■ Assignment: Of the lines in the data below, write out exactly those from the one holding "(BitVec.ofNat 128 (leNat" through the one holding "match c.l1.find? b with", both included.

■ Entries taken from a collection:
- - - -

/-- Write bytes of one granule at its home. `mask` says which of the sixteen bytes; `tag` and `poison` are those
of the data. A write that does not set the tag clears it; clean data over the whole granule clears its poison,
poisoned data sets it (R97, R116). A write through a port that is down is lost (R396) (log 9, DEDUCED). -/
def State.homeWriteGranule (s : State) (w : Nat) (data : Granule) (mask : BitVec 16) (tag poison : Bool) :
    State :=
  if mask = 0 ∨ !s.reachable (16 * w) then s
  else
    { s with
      mem := (List.range 16).foldl (fun m i =>
        if mask.getLsbD i then m.write (16 * w + i) ((data >>> (8 * i)).setWidth 8) else m) s.mem
      memTags := nset (tag && isDevice (16 * w)) w s.memTags
      poison := if poison then ninsert w s.poison
        else if mask = BitVec.allOnes 16 then nerase w s.poison else s.poison }

/-- A run of bytes cut into granules: word address, data, mask. -/
def granulesOf (pa : Nat) (bs : List Byte) : List (Nat × Granule × BitVec 16) :=
  let first := pa / 16
  let last := (pa + bs.length - 1) / 16
  (List.range (last + 1 - first)).map fun j =>
    let w := first + j
    let at_ : Nat → Option Byte := fun i =>
      if pa ≤ 16 * w + i then bs[16 * w + i - pa]? else none
    (w,
     (List.range 16).foldl (fun d i =>
       match at_ i with
       | some b => d ||| (b.setWidth 128 <<< (8 * i))
       | none => d) 0#128,
     (List.range 16).foldl (fun m i =>
       if (at_ i).isSome then m ||| (1#16 <<< i) else m) 0#16)

/-- Write bytes at their home. -/
def State.homeWrite (s : State) (pa : Nat) (bs : List Byte) (poison : Bool := false) : State :=
  if bs.isEmpty then s
  else (granulesOf pa bs).foldl (fun s (w, d, m) => s.homeWriteGranule w d m false poison) s

/-- A granule at its home: data, tag, poison. A read through a port that is down is poisoned (R396). -/
def State.homeGranule (s : State) (w : Nat) : Granule × Bool × Bool :=
  (BitVec.ofNat 128 (leNat (s.homeBytes (16 * w) 16)), s.memTags.contains w,
   s.poison.contains w || !s.reachable (16 * w))

/-! ## L1 and the dirty-line FIFO (R104 to R107) -/

/-- The block that holds a word: its first word and the block. -/
def Core.blockOf (c : Core) (w : Nat) : Option (Nat × L1Block) :=
  [w, w / 2 * 2, w / 4 * 4, w / 8 * 8].findSome? fun b =>
    match c.l1.find? b with
    | some x => if w < b + x.words.length then some (b, x) else none
    | none => none

/-- A block with a byte written since it was last clean. -/
def L1Block.dirty (b : L1Block) : Bool := b.words.any fun w => w.mine != 0

/-- Put a record into a table: a record of the line is replaced; a full set drops the record least recently
written. Records stand newest first; `sets` is the number of sets (log 21, DESIGN CHOICE). -/
def putRecord (l : List ScopeRec) (r : ScopeRec) (sets ways : Nat) : List ScopeRec :=
  let rest := l.filter fun x => x.line != r.line
  let same := rest.filter fun x => x.line % sets == r.line % sets
  let keep := (same.take (ways - 1))
  r :: rest.filter fun x => x.line % sets != r.line % sets || keep.contains x

/-- A release reaches its line at the home slice. -/
def State.homeRecord (s : State) (r : ScopeRec) : State :=
  s.modSlice ((s.part r.part).homeSlice (r.line * 128)) fun sl =>
    { sl with scopes := putRecord sl.scopes r 256 16 }

/-- Change the word of a block. -/
def State.modL1Word (s : State) (core w : Nat) (f : L1Word → L1Word) : State :=
  match (s.core core).blockOf w with
  | none => s
  | some (b, blk) =>
    s.modCore core fun c =>
      { c with l1 := c.l1.insert b { blk with words := listModify blk.words (w - b) f } }

/-- What an uncorrectable error leaves of a word of a dirty block: what this core has written is poisoned; a word in
which it has written nothing is fetched again from its home, as in a clean block (R107) (log 8, DESIGN CHOICE). -/
def L1Word.struck (x : L1Word) : L1Word :=
  if x.mine = 0 then { x with full := false } else { x with poison := true, hurt := true }
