-- ==== Sys2Proof/Machine/Pad.lean ====
section
/-! DEFINITION. The scratchpads (R121 to R134): where a byte lies, what a read and a write of a word meet, and the
lane cycles in which a core's banks and parity banks serve the accesses that wait at them. An access takes its value
or leaves its data when it is made; the lane cycle that serves it decides when it is complete (log 16). -/

namespace Sys2Proof.Machine

/-! ## Places (R121, R122) -/

/-- Data banks in service order: the banks of groups that are not removed (R133). -/
def Spad.service (p : Spad) : List Nat := (List.range 64).filter fun b => !p.removed.contains (b / 4)

/-- Where a byte of a team's allocation lies: core, bank, row, byte of the word (R122). -/
structure PadLoc where
  core : Nat
  bank : Nat
  row  : Nat
  byte : Nat
deriving DecidableEq, Repr

def State.padLoc (s : State) (t : Team) (off : Nat) : PadLoc :=
  let seg := t.z / t.cores.length
  let i := if seg = 0 then 0 else off / seg
  let core := t.cores.getD i 0
  let w := t.segs.getD i 0 + (if seg = 0 then 0 else off % seg / 16)
  let banks := (s.core core).pad.service
  { core, bank := banks.getD (w % banks.length) 0, row := w / banks.length, byte := off % 16 }

/-- The key of a word. -/
def padKey (bank row : Nat) : Nat := bank * 1536 + row

/-- The parity group of a bank: data banks 0 to 63, parity banks 64 to 79 (R121). -/
def groupOfBank (bank : Nat) : Nat := if bank < 64 then bank / 4 else bank - 64

/-- The four data banks of a parity group. -/
def dataBanks (g : Nat) : List Nat := [4 * g, 4 * g + 1, 4 * g + 2, 4 * g + 3]

/-- The five banks of a parity group. -/
def banksOf (g : Nat) : List Nat := dataBanks g ++ [64 + g]

/-- The banks from which a word of a data bank is reconstructed. -/
def otherBanks (bank : Nat) : List Nat := (banksOf (bank / 4)).filter (· != bank)

/-- The state of a bank: 0 in service, 1 retired, 2 lost; the banks of a group that a partition reset has removed
still read 2 (R130, R131) (log 55, DESIGN CHOICE). -/
def Spad.bankState (p : Spad) (bank : Nat) : Nat :=
  let g := groupOfBank bank
  if p.lost.contains g || p.removed.contains g then 2 else if p.retired.contains bank then 1 else 0

/-- The group is in state normal (R131). -/
def Spad.normal (p : Spad) (g : Nat) : Bool := (banksOf g).all fun b => p.bankState b == 0

/-! ## Parity updates (R127) -/

/-- The row of a parity group is stale: a delta for it is queued. -/
def Spad.stale (p : Spad) (g row : Nat) : Bool := (p.updates.get [] g).any fun u => u.1 == row

/-- Queue a delta: merged into the entry of its row. Nothing is queued for a parity bank out of service. -/
def Spad.queueDelta (p : Spad) (g row : Nat) (d : Granule) : Spad :=
  if p.retired.contains (64 + g) then p
  else
    let q := p.updates.get [] g
    { p with updates := p.updates.put [] g (if p.stale g row
        then q.map fun e => if e.1 == row then (row, e.2 ^^^ d) else e
        else q ++ [(row, d)]) }

/-! ## Errors (R129) -/

/-- The curator retires the bank: 8 corrected errors within 2^30 cycles (R129). -/
def retireDue (errors : List Nat) : Bool :=
  8 ≤ errors.length && errors.headD 0 ≤ errors.getLastD 0 + 2 ^ 30

/-- A bank meets a corrected error in a cycle; an uncorrectable error that was repaired counts as 8, so
that the bank is retired at once (R129). -/
def Spad.noteError (p : Spad) (bank now n : Nat) : Spad :=
  let l := p.errors.get [] bank
  if retireDue l then p
  else { p with errors := p.errors.insert bank ((List.replicate n now ++ l).take 8) }

/-- A read of a word of a bank repairs a corrected error that waits for it (R129). -/
def Spad.repair (p : Spad) (now row bank : Nat) : Spad :=
  let key := padKey bank row
  if p.ce.contains key then ({ p with ce := p.ce.filter (· != key) } : Spad).noteError bank now 1 else p

/-- A word meets an uncorrectable error at its next read. -/
def Spad.broken (p : Spad) (row bank : Nat) : Bool := p.ue.contains (padKey bank row)

/-- A parity bank's uncorrectable error: the row is rebuilt from its four data words before it serves again, where all
four can be read; the bank is then due to be retired (R129). -/
def Spad.rebuild (p : Spad) (now g row : Nat) : Spad :=
  if p.broken row (64 + g) && (dataBanks g).all fun b => p.bankState b == 0 && !p.broken row b then
    let p := (dataBanks g).foldl (fun p b => p.repair now row b) p
    ({ p with ue := p.ue.filter (· != padKey (64 + g) row) } : Spad).noteError (64 + g) now 8
  else p

/-- The parity bank's read of a row, for a read-modify-write: its errors are met. -/
def Spad.parityRead (p : Spad) (now g row : Nat) : Spad := (p.rebuild now g row).repair now row (64 + g)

- - - -

■ Your solution:
  (BitVec.ofNat 128 (leNat (s.homeBytes (16 * w) 16)), s.memTags.contains w,
   s.poison.contains w || !s.reachable (16 * w))

/-! ## L1 and the dirty-line FIFO (R104 to R107) -/

/-- The block that holds a word: its first word and the block. -/
def Core.blockOf (c : Core) (w : Nat) : Option (Nat × L1Block) :=
  [w, w / 2 * 2, w / 4 * 4, w / 8 * 8].findSome? fun b =>
    match c.l1.find? b with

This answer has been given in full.